/-- R189: what SENDs of non-empty payloads write on the wire, fed in any chunks to a block with the same configuration and an
empty buffer whose capacity each frame fits, arrives as exactly those messages, in order, and leaves `WC = 0`. -/
def Obligations.SentPayloadsArriveInOrder : Prop :=
  ∀ (sender s : State) (payloads : List (List Byte)), s.Inv → s.lc = .ready → s.wc = 0 →
    sender.lc = .ready → sender.cfg = s.cfg →
    (∀ p ∈ payloads, 1 ≤ p.length ∧ (slipEncode s.cfg p).length ≤ s.params.cap) →
    ∃ (u : State) (w : List Byte), execAll (payloads.map .send) sender = .next u ∧
      wireOutput u.trace = wireOutput sender.trace ++ w ∧
      ∀ chunks : List (List Byte), chunks.flatten = w →
        ∃ t, execAll (chunks.map .feed) s = .next t ∧ t.wc = 0 ∧
          streamEvents t.trace = streamEvents s.trace ++ payloads.map .msg

/-! ## Wire symbols -/

/-- R8, R170: a wire symbol reaches the block as the chunk of one FEED, its bytes those of R72 to R76 (the model's reading, log 7). -/
def Obligations.WireSymbolIsOneFeedOfItsBytes : Prop :=
  (∀ (s : State) (i : Instr) (bytes : List Byte), wireSymbolBytes s.cfg i = some bytes → exec i s = exec (.feed bytes) s) ∧
  ∀ s : State, exec .wireEnd s = exec (.feed [s.cfg.endByte]) s

/-- WIRE_LITERAL, WIRE_ESC_PAIR, the two default pairs and the two invalid escapes (R72 to R76): the symbol's bytes are
stored at `WC` as they are (R33), `WC` advances, OK is answered, and everything else is unchanged (the model's reading, log 7). -/
def Obligations.WireSymbolJoinsThePendingFrame : Prop :=
  ∀ (s : State) (i : Instr) (bytes : List Byte), s.lc = .ready → Memory.wf s.acc → wireSymbolBytes s.cfg i = some bytes →
    s.cfg.endByte ∉ bytes → s.wc + bytes.length ≤ s.params.cap →
    ∃ t, exec i s = .next t ∧ t = { s with acc := t.acc, wc := s.wc + bytes.length, trace := s.trace ++ [.resp .ok []] } ∧
      Memory.StoredAt s.acc t.acc s.wc bytes

/-- WIRE_END (R79): the terminator ends the pending frame: nothing for an empty frame, its message, or a malformed drop; `WC`
is 0 after each and `ACC` is unchanged (the model's reading, log 7). -/
def Obligations.WireEndEndsThePendingFrame : Prop :=
  ∀ (s : State) (p : List Byte), s.lc = .ready → s.wc ≤ s.params.cap → s.pending = some p →
    ∃ t, exec .wireEnd s = .next t ∧ s.SameBesideFeed t ∧ t.wc = 0 ∧ t.acc = s.acc ∧ t.overflowCount = s.overflowCount ∧
      (p = [] → t.malformedCount = s.malformedCount ∧ t.trace = s.trace ++ [.resp .ok []]) ∧
      (p ≠ [] → ∀ m, slipDecode s.cfg p = some m →
        t.malformedCount = s.malformedCount ∧ t.trace = s.trace ++ [.msg m, .resp .ok []]) ∧
      (p ≠ [] → slipDecode s.cfg p = none → t.malformedCount = s.malformedCount + 1 ∧
        t.trace = s.trace ++ (if s.params.policy = .surface then [.malformed] else []) ++ [.resp .ok []])

/-- R72, R74, R75: a well-formed symbol that arrives after a well-formed part of a frame, then the terminator: the message ends
with the byte the symbol stands for (the model's reading, log 7). -/
def Obligations.WireSymbolStandsForItsByte : Prop :=
  ∀ (n : Nat) (s : State) (p m : List Byte) (i : Instr) (b : Byte), s.lc = .ready → s.cfg.WF n → Memory.wf s.acc →
    s.pending = some p → slipDecode s.cfg p = some m → s.wc + 2 ≤ s.params.cap →
    ((i = .wireLiteral b ∧ b ≠ s.cfg.endByte ∧ b ≠ s.cfg.escByte) ∨
     (∃ r k, i = .wireEscPair r ∧ replRule s.cfg r = some k ∧ b = (s.cfg.rule k).frag) ∨
     (i = .wireEscEndDefault ∧ escapeTableIsDefault s.cfg = true ∧ b = 0xC0) ∨
     (i = .wireEscEscDefault ∧ escapeTableIsDefault s.cfg = true ∧ b = 0xDB)) →
    ∃ t, execAll [i, .wireEnd] s = .next t ∧ streamEvents t.trace = streamEvents s.trace ++ [.msg (m ++ [b])] ∧
      t.malformedCount = s.malformedCount ∧ t.wc = 0

/-- R76, R176: an escape byte that is the last of its body, or is followed by no replacement, makes the frame malformed: the
terminator after it drops the frame without a message and counts it (the model's reading, log 7). -/
def Obligations.InvalidWireEscapeDropsTheFrame : Prop :=
  ∀ (n : Nat) (s : State) (p m : List Byte) (i : Instr), s.lc = .ready → s.cfg.WF n → Memory.wf s.acc →
    s.pending = some p → slipDecode s.cfg p = some m → s.wc + 2 ≤ s.params.cap →
    (i = .wireInvalidEscLast ∨ ∃ x, i = .wireInvalidEscOther x ∧ x ≠ s.cfg.endByte ∧ replRule s.cfg x = none) →
    ∃ t, execAll [i, .wireEnd] s = .next t ∧ t.malformedCount = s.malformedCount + 1 ∧ t.wc = 0 ∧
      streamEvents t.trace = streamEvents s.trace ++ (if s.params.policy = .surface then [.malformed] else [])

/-! ## The whole command set -/

/-- R83, R89: every instruction that completes adds to the trace exactly one response, as its last event. That a wire symbol responds
is the model's reading (log 7). -/
def Obligations.EveryInstructionRespondsOnceAndLast : Prop :=
  ∀ (i : Instr) (s t : State), exec i s = .next t →
    ∃ (events : List Event) (st : Status) (data : List Byte),
      t.trace = s.trace ++ events ++ [.resp st data] ∧ responses events = []

/-- R262, R57: ENCODE, SEND, DECODE, READ_STATUS and READ_CONFIG leave everything but the trace as it was, the pending frame among
it. -/
def Obligations.ReadAndCodecCommandsChangeNoState : Prop :=
  ∀ (i : Instr) (s t : State),
    (∃ p, i = .encode p ∨ i = .send p ∨ i = .decode p ∨ i = .readStatus p ∨ i = .readConfig p) → exec i s = .next t →
    ∃ events, s.OnlyTrace t events

/-- R61: CONFIGURE, ENCODE, SEND, DECODE, READ_CONFIG and the reserved opcodes neither read nor write `ACC` or `WC`, and
READ_STATUS no byte of `ACC`: with other contents there they do the same, and leave those contents. (R61 says that READ_STATUS
does not read `WC`; R200 says it does: log 17.) -/
def Obligations.AccumulationBufferIsIsolated : Prop :=
  ∀ (i : Instr) (s t : State) (acc : Memory) (wc : Nat), exec i s = .next t →
    ((∃ p, i = .configure p ∨ i = .encode p ∨ i = .send p ∨ i = .decode p ∨ i = .readConfig p ∨ ∃ op, i = .reserved op p) →
      exec i { s with acc := acc, wc := wc } = .next { t with acc := acc, wc := wc } ∧ t.acc = s.acc ∧ t.wc = s.wc) ∧
    ((∃ p, i = .readStatus p) → exec i { s with acc := acc } = .next { t with acc := acc } ∧ t.acc = s.acc ∧ t.wc = s.wc)

/-- R35, R36: nothing but FEED (with the wire symbols, which are FEEDs, log 7) and RESET changes a counter. -/
def Obligations.OnlyFeedAndResetChangeTheCounters : Prop :=
  ∀ (i : Instr) (s t : State), isFeed i = false → (∀ operand, i ≠ .reset operand) → exec i s = .next t →
    t.malformedCount = s.malformedCount ∧ t.overflowCount = s.overflowCount

/-- R259: no command checks a payload, frame or message against `CFG_MAXLEN`: with another value there, every instruction but
CONFIGURE, READ_CONFIG and RESET does the same. -/
def Obligations.MaxMessageLengthIsNotEnforced : Prop :=
  ∀ (i : Instr) (s t : State) (maxLen : Word32),
    (∀ p, i ≠ .configure p ∧ i ≠ .readConfig p ∧ i ≠ .reset p) → exec i s = .next t →
    exec i { s with cfg := { s.cfg with maxLen := maxLen } } = .next { t with cfg := { t.cfg with maxLen := maxLen } }

/-- R251: no rule reads a configuration register before it is written: with other contents there while `UNCONFIGURED`, a
step does the same to every observer, and a successful CONFIGURE gives the same definition. -/
def Obligations.UnspecifiedConfigurationIsNotObservable : Prop :=
  ∀ (s t : State) (c : CfgRegs), s.params.Legal → s.lc = .unconfigured → step s = .next t →
    ∃ t', step { s with cfg := c } = .next t' ∧ t'.trace = t.trace ∧ t'.lc = t.lc ∧ t'.wc = t.wc ∧ t'.acc = t.acc ∧
      t'.malformedCount = t.malformedCount ∧ t'.overflowCount = t.overflowCount ∧ t'.inbox = t.inbox ∧
      (t.lc = .ready → t'.cfg.definition = t.cfg.definition)

/-- R34: a byte of `ACC` at or above `WC` is never read: two legal states that differ only there step to states that differ only
there. -/
def Obligations.BytesAboveTheCursorAreNotObservable : Prop :=
  ∀ s s' t : State, s.Inv → s'.Inv → s.SameObs s' → step s = .next t → ∃ t', step s' = .next t' ∧ t.SameObs t'

/-- R39: a step of one instance changes no other. The list of states is the model's choice (log 15). -/
def Obligations.InstancesShareNoState : Prop :=
  ∀ (k : Nat) (bank bank' : List State), bankStep k bank = .next bank' →
    bank'.length = bank.length ∧ (∀ j, j ≠ k → bank'[j]? = bank[j]?) ∧
    ∀ s, bank[k]? = some s → ∃ t, step s = .next t ∧ bank'[k]? = some t
end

++++++++++++++++++++

- _Problem description_:
Exactly as written, please reproduce the lines from the first line of the data to the line containing "(.feed [s.cfg.endByte]) s", inclusive, and nothing else.

- _Response to the task_:
/-- R189: what SENDs of non-empty payloads write on the wire, fed in any chunks to a block with the same configuration and an
empty buffer whose capacity each frame fits, arrives as exactly those messages, in order, and leaves `WC = 0`. -/
def Obligations.SentPayloadsArriveInOrder : Prop :=
  ∀ (sender s : State) (payloads : List (List Byte)), s.Inv → s.lc = .ready → s.wc = 0 →
    sender.lc = .ready → sender.cfg = s.cfg →
    (∀ p ∈ payloads, 1 ≤ p.length ∧ (slipEncode s.cfg p).length ≤ s.params.cap) →
    ∃ (u : State) (w : List Byte), execAll (payloads.map .send) sender = .next u ∧
      wireOutput u.trace = wireOutput sender.trace ++ w ∧
      ∀ chunks : List (List Byte), chunks.flatten = w →
        ∃ t, execAll (chunks.map .feed) s = .next t ∧ t.wc = 0 ∧
          streamEvents t.trace = streamEvents s.trace ++ payloads.map .msg

/-! ## Wire symbols -/

/-- R8, R170: a wire symbol reaches the block as the chunk of one FEED, its bytes those of R72 to R76 (the model's reading, log 7). -/
def Obligations.WireSymbolIsOneFeedOfItsBytes : Prop :=
  (∀ (s : State) (i : Instr) (bytes : List Byte), wireSymbolBytes s.cfg i = some bytes → exec i s = exec (.feed bytes) s) ∧
  ∀ s : State, exec .wireEnd s = exec (.feed [s.cfg.endByte]) s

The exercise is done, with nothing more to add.